[Task material — start]
@[simp] theorem setCore_deviceId (n : Nat) (x : Core) : (d.setCore n x).deviceId = d.deviceId := rfl
@[simp] theorem setCore_layout (n : Nat) (x : Core) : (d.setCore n x).layout = d.layout := rfl
@[simp] theorem setCore_layoutImage (n : Nat) (x : Core) : (d.setCore n x).layoutImage = d.layoutImage := rfl
@[simp] theorem setCore_mem (n : Nat) (x : Core) : (d.setCore n x).mem = d.mem := rfl
@[simp] theorem setCore_cores (n : Nat) (x : Core) : (d.setCore n x).cores = Tbl.set {} n x d.cores := rfl
@[simp] theorem setCore_plots (n : Nat) (x : Core) : (d.setCore n x).plots = d.plots := rfl
@[simp] theorem setCore_feeds (n : Nat) (x : Core) : (d.setCore n x).feeds = d.feeds := rfl
@[simp] theorem setCore_chans (n : Nat) (x : Core) : (d.setCore n x).chans = d.chans := rfl
@[simp] theorem setCore_rrChan (n : Nat) (x : Core) : (d.setCore n x).rrChan = d.rrChan := rfl
@[simp] theorem setCore_inTurn (n : Nat) (x : Core) : (d.setCore n x).inTurn = d.inTurn := rfl
@[simp] theorem setCore_jobs (n : Nat) (x : Core) : (d.setCore n x).jobs = d.jobs := rfl
@[simp] theorem setCore_nextJob (n : Nat) (x : Core) : (d.setCore n x).nextJob = d.nextJob := rfl
@[simp] theorem setCore_events (n : Nat) (x : Core) : (d.setCore n x).events = d.events := rfl
@[simp] theorem setCore_graphs (n : Nat) (x : Core) : (d.setCore n x).graphs = d.graphs := rfl
@[simp] theorem setCore_graphLaunches (n : Nat) (x : Core) : (d.setCore n x).graphLaunches = d.graphLaunches := rfl
@[simp] theorem setCore_taskLast (n : Nat) (x : Core) : (d.setCore n x).taskLast = d.taskLast := rfl
@[simp] theorem setCore_launches (n : Nat) (x : Core) : (d.setCore n x).launches = d.launches := rfl
@[simp] theorem setCore_fecProgress (n : Nat) (x : Core) : (d.setCore n x).fecProgress = d.fecProgress := rfl
@[simp] theorem setCore_windowWrites (n : Nat) (x : Core) : (d.setCore n x).windowWrites = d.windowWrites := rfl
@[simp] theorem setCore_engines (n : Nat) (x : Core) : (d.setCore n x).engines = d.engines := rfl
@[simp] theorem setCore_host (n : Nat) (x : Core) : (d.setCore n x).host = d.host := rfl
@[simp] theorem setCore_err (n : Nat) (x : Core) : (d.setCore n x).err = d.err := rfl
@[simp] theorem setCore_surv (n : Nat) (x : Core) : (d.setCore n x).surv = d.surv := rfl
@[simp] theorem setCore_flash (n : Nat) (x : Core) : (d.setCore n x).flash = d.flash := rfl
@[simp] theorem setCore_ports (n : Nat) (x : Core) : (d.setCore n x).ports = d.ports := rfl
@[simp] theorem setCore_routes (n : Nat) (x : Core) : (d.setCore n x).routes = d.routes := rfl
@[simp] theorem setCore_maxHops (n : Nat) (x : Core) : (d.setCore n x).maxHops = d.maxHops := rfl
@[simp] theorem setCore_pendings (n : Nat) (x : Core) : (d.setCore n x).pendings = d.pendings := rfl
@[simp] theorem setCore_nextTag (n : Nat) (x : Core) : (d.setCore n x).nextTag = d.nextTag := rfl
@[simp] theorem setCore_remoteResults (n : Nat) (x : Core) : (d.setCore n x).remoteResults = d.remoteResults := rfl
@[simp] theorem setCore_detected (n : Nat) (x : Core) : (d.setCore n x).detected = d.detected := rfl
@[simp] theorem setCore_tabs (n : Nat) (x : Core) : (d.setCore n x).tabs = d.tabs := rfl
@[simp] theorem setCore_caches (n : Nat) (x : Core) : (d.setCore n x).caches = d.caches := rfl
@[simp] theorem setCore_rake (n : Nat) (x : Core) : (d.setCore n x).rake = d.rake := rfl
@[simp] theorem setCore_restartWait (n : Nat) (x : Core) : (d.setCore n x).restartWait = d.restartWait := rfl
@[simp] theorem setCore_bar4Base (n : Nat) (x : Core) : (d.setCore n x).bar4Base = d.bar4Base := rfl
@[simp] theorem setCore_badAccess (n : Nat) (x : Core) : (d.setCore n x).badAccess = d.badAccess := rfl
@[simp] theorem setCore_dbgSel (n : Nat) (x : Core) : (d.setCore n x).dbgSel = d.dbgSel := rfl
@[simp] theorem setCore_debugEnable (n : Nat) (x : Core) : (d.setCore n x).debugEnable = d.debugEnable := rfl
@[simp] theorem setCore_debugOn (n : Nat) (x : Core) : (d.setCore n x).debugOn = d.debugOn := rfl
@[simp] theorem setCore_debugEntries (n : Nat) (x : Core) : (d.setCore n x).debugEntries = d.debugEntries := rfl
@[simp] theorem setCore_free (n : Nat) (x : Core) : (d.setCore n x).free = d.free := rfl
@[simp] theorem setCore_out (n : Nat) (x : Core) : (d.setCore n x).out = d.out := rfl

@[simp] theorem updCore_deviceId (n : Nat) (f : Core → Core) : (d.updCore n f).deviceId = d.deviceId := rfl
@[simp] theorem updCore_layout (n : Nat) (f : Core → Core) : (d.updCore n f).layout = d.layout := rfl
@[simp] theorem updCore_layoutImage (n : Nat) (f : Core → Core) : (d.updCore n f).layoutImage = d.layoutImage := rfl
@[simp] theorem updCore_mem (n : Nat) (f : Core → Core) : (d.updCore n f).mem = d.mem := rfl
@[simp] theorem updCore_cores (n : Nat) (f : Core → Core) : (d.updCore n f).cores = Tbl.set {} n (f (d.core n)) d.cores := rfl
@[simp] theorem updCore_plots (n : Nat) (f : Core → Core) : (d.updCore n f).plots = d.plots := rfl
@[simp] theorem updCore_feeds (n : Nat) (f : Core → Core) : (d.updCore n f).feeds = d.feeds := rfl
@[simp] theorem updCore_chans (n : Nat) (f : Core → Core) : (d.updCore n f).chans = d.chans := rfl
@[simp] theorem updCore_rrChan (n : Nat) (f : Core → Core) : (d.updCore n f).rrChan = d.rrChan := rfl
@[simp] theorem updCore_inTurn (n : Nat) (f : Core → Core) : (d.updCore n f).inTurn = d.inTurn := rfl
@[simp] theorem updCore_jobs (n : Nat) (f : Core → Core) : (d.updCore n f).jobs = d.jobs := rfl
@[simp] theorem updCore_nextJob (n : Nat) (f : Core → Core) : (d.updCore n f).nextJob = d.nextJob := rfl
@[simp] theorem updCore_events (n : Nat) (f : Core → Core) : (d.updCore n f).events = d.events := rfl
@[simp] theorem updCore_graphs (n : Nat) (f : Core → Core) : (d.updCore n f).graphs = d.graphs := rfl
@[simp] theorem updCore_graphLaunches (n : Nat) (f : Core → Core) : (d.updCore n f).graphLaunches = d.graphLaunches := rfl
@[simp] theorem updCore_taskLast (n : Nat) (f : Core → Core) : (d.updCore n f).taskLast = d.taskLast := rfl
@[simp] theorem updCore_launches (n : Nat) (f : Core → Core) : (d.updCore n f).launches = d.launches := rfl
@[simp] theorem updCore_fecProgress (n : Nat) (f : Core → Core) : (d.updCore n f).fecProgress = d.fecProgress := rfl
@[simp] theorem updCore_windowWrites (n : Nat) (f : Core → Core) : (d.updCore n f).windowWrites = d.windowWrites := rfl
@[simp] theorem updCore_engines (n : Nat) (f : Core → Core) : (d.updCore n f).engines = d.engines := rfl
@[simp] theorem updCore_host (n : Nat) (f : Core → Core) : (d.updCore n f).host = d.host := rfl
@[simp] theorem updCore_err (n : Nat) (f : Core → Core) : (d.updCore n f).err = d.err := rfl
@[simp] theorem updCore_surv (n : Nat) (f : Core → Core) : (d.updCore n f).surv = d.surv := rfl
@[simp] theorem updCore_flash (n : Nat) (f : Core → Core) : (d.updCore n f).flash = d.flash := rfl
@[simp] theorem updCore_ports (n : Nat) (f : Core → Core) : (d.updCore n f).ports = d.ports := rfl
@[simp] theorem updCore_routes (n : Nat) (f : Core → Core) : (d.updCore n f).routes = d.routes := rfl
@[simp] theorem updCore_maxHops (n : Nat) (f : Core → Core) : (d.updCore n f).maxHops = d.maxHops := rfl
@[simp] theorem updCore_pendings (n : Nat) (f : Core → Core) : (d.updCore n f).pendings = d.pendings := rfl
@[simp] theorem updCore_nextTag (n : Nat) (f : Core → Core) : (d.updCore n f).nextTag = d.nextTag := rfl
@[simp] theorem updCore_remoteResults (n : Nat) (f : Core → Core) : (d.updCore n f).remoteResults = d.remoteResults := rfl
@[simp] theorem updCore_detected (n : Nat) (f : Core → Core) : (d.updCore n f).detected = d.detected := rfl
@[simp] theorem updCore_tabs (n : Nat) (f : Core → Core) : (d.updCore n f).tabs = d.tabs := rfl
@[simp] theorem updCore_caches (n : Nat) (f : Core → Core) : (d.updCore n f).caches = d.caches := rfl
@[simp] theorem updCore_rake (n : Nat) (f : Core → Core) : (d.updCore n f).rake = d.rake := rfl
@[simp] theorem updCore_restartWait (n : Nat) (f : Core → Core) : (d.updCore n f).restartWait = d.restartWait := rfl
@[simp] theorem updCore_bar4Base (n : Nat) (f : Core → Core) : (d.updCore n f).bar4Base = d.bar4Base := rfl
@[simp] theorem updCore_badAccess (n : Nat) (f : Core → Core) : (d.updCore n f).badAccess = d.badAccess := rfl
@[simp] theorem updCore_dbgSel (n : Nat) (f : Core → Core) : (d.updCore n f).dbgSel = d.dbgSel := rfl
@[simp] theorem updCore_debugEnable (n : Nat) (f : Core → Core) : (d.updCore n f).debugEnable = d.debugEnable := rfl
@[simp] theorem updCore_debugOn (n : Nat) (f : Core → Core) : (d.updCore n f).debugOn = d.debugOn := rfl
@[simp] theorem updCore_debugEntries (n : Nat) (f : Core → Core) : (d.updCore n f).debugEntries = d.debugEntries := rfl
@[simp] theorem updCore_free (n : Nat) (f : Core → Core) : (d.updCore n f).free = d.free := rfl
@[simp] theorem updCore_out (n : Nat) (f : Core → Core) : (d.updCore n f).out = d.out := rfl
[Task material — finish]
• Work order: Please return the lines above that run from the line containing "x).rrChan = d.rrChan := rfl" to the line containing "x).engines = d.engines := rfl", inclusive, exactly and with no other lines.

• Response:
@[simp] theorem setCore_rrChan (n : Nat) (x : Core) : (d.setCore n x).rrChan = d.rrChan := rfl
@[simp] theorem setCore_inTurn (n : Nat) (x : Core) : (d.setCore n x).inTurn = d.inTurn := rfl
@[simp] theorem setCore_jobs (n : Nat) (x : Core) : (d.setCore n x).jobs = d.jobs := rfl
@[simp] theorem setCore_nextJob (n : Nat) (x : Core) : (d.setCore n x).nextJob = d.nextJob := rfl
@[simp] theorem setCore_events (n : Nat) (x : Core) : (d.setCore n x).events = d.events := rfl
@[simp] theorem setCore_graphs (n : Nat) (x : Core) : (d.setCore n x).graphs = d.graphs := rfl
@[simp] theorem setCore_graphLaunches (n : Nat) (x : Core) : (d.setCore n x).graphLaunches = d.graphLaunches := rfl
@[simp] theorem setCore_taskLast (n : Nat) (x : Core) : (d.setCore n x).taskLast = d.taskLast := rfl
@[simp] theorem setCore_launches (n : Nat) (x : Core) : (d.setCore n x).launches = d.launches := rfl
@[simp] theorem setCore_fecProgress (n : Nat) (x : Core) : (d.setCore n x).fecProgress = d.fecProgress := rfl
@[simp] theorem setCore_windowWrites (n : Nat) (x : Core) : (d.setCore n x).windowWrites = d.windowWrites := rfl
@[simp] theorem setCore_engines (n : Nat) (x : Core) : (d.setCore n x).engines = d.engines := rfl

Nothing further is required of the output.